REQUIRED WORK: From the entries below, output the line with "two's-complement field. -/" and each following line up to and including the line with "def beNat (l", exactly as written.

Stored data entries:
Start of Block

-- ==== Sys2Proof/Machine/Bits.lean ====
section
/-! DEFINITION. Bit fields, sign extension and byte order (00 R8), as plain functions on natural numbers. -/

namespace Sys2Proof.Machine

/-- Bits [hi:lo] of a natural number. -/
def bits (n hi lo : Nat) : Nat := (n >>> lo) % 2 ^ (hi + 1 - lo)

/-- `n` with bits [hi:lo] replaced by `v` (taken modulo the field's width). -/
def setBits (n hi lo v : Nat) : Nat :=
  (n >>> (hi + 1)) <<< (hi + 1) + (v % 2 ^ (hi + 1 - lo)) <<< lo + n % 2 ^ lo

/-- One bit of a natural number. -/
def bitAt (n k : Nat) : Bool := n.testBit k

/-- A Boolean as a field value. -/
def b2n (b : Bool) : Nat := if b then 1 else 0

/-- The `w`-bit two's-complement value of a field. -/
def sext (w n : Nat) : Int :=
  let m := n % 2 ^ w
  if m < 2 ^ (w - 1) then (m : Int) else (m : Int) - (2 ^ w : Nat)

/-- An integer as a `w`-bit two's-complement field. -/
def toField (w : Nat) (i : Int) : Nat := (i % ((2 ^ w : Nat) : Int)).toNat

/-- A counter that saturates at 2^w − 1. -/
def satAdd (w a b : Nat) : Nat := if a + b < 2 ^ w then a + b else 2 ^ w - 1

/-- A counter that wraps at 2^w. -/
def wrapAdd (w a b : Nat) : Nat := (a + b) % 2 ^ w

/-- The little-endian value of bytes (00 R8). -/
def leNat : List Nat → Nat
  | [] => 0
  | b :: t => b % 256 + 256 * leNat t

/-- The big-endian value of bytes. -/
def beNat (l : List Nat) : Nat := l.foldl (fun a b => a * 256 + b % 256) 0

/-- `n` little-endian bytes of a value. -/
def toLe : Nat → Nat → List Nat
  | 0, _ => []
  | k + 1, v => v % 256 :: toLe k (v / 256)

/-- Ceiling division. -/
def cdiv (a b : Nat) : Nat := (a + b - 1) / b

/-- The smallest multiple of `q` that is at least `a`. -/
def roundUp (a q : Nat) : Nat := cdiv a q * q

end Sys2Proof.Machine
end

End of Block
Start of Block

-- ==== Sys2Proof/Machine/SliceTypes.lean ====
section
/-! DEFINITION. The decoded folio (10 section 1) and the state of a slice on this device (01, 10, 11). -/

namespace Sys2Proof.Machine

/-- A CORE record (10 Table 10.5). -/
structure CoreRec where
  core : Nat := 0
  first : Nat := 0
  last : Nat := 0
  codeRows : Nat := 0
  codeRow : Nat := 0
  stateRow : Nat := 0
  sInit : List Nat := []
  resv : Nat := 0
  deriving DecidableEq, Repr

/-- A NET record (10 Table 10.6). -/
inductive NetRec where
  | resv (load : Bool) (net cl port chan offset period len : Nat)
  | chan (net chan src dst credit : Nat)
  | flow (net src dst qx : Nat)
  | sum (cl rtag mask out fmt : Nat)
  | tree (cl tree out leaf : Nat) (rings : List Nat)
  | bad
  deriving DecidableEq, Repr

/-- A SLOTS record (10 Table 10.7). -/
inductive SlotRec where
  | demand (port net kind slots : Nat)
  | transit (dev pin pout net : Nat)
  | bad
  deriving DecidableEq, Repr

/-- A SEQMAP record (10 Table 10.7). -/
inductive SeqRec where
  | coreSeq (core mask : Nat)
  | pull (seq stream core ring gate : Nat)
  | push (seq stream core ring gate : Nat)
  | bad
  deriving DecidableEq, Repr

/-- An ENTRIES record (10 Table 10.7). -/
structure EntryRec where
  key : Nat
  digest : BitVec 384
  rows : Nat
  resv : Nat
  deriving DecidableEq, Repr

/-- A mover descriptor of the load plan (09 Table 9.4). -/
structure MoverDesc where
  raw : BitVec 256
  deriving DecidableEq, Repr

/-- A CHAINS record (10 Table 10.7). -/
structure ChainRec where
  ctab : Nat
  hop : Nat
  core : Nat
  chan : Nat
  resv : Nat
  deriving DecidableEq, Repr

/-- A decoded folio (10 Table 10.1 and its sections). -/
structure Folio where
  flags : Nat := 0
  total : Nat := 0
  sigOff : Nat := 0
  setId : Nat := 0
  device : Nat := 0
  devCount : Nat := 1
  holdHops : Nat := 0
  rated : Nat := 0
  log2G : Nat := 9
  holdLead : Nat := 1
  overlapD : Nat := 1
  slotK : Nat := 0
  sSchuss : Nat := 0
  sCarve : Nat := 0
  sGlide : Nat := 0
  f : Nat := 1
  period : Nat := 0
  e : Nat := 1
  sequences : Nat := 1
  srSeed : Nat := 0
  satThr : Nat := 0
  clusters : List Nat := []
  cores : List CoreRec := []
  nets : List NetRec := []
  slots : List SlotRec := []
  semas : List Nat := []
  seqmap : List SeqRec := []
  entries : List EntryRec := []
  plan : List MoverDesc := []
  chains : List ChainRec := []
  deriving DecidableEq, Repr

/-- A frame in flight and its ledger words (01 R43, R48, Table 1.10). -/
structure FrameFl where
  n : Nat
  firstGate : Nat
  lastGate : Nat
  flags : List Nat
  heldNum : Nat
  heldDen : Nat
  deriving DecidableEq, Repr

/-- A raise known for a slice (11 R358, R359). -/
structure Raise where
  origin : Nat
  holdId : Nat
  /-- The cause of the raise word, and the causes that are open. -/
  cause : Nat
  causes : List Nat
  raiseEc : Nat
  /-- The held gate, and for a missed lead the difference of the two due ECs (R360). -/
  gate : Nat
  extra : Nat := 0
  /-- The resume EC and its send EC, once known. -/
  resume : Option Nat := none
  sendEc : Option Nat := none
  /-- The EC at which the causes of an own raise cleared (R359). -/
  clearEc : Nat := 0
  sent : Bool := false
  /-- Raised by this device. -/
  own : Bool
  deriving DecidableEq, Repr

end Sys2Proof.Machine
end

End of Block

WORKED SOLUTION:
/-- An integer as a `w`-bit two's-complement field. -/
def toField (w : Nat) (i : Int) : Nat := (i % ((2 ^ w : Nat) : Int)).toNat

/-- A counter that saturates at 2^w − 1. -/
def satAdd (w a b : Nat) : Nat := if a + b < 2 ^ w then a + b else 2 ^ w - 1

/-- A counter that wraps at 2^w. -/
def wrapAdd (w a b : Nat) : Nat := (a + b) % 2 ^ w

/-- The little-endian value of bytes (00 R8). -/
def leNat : List Nat → Nat
  | [] => 0
  | b :: t => b % 256 + 256 * leNat t

/-- The big-endian value of bytes. -/
def beNat (l : List Nat) : Nat := l.foldl (fun a b => a * 256 + b % 256) 0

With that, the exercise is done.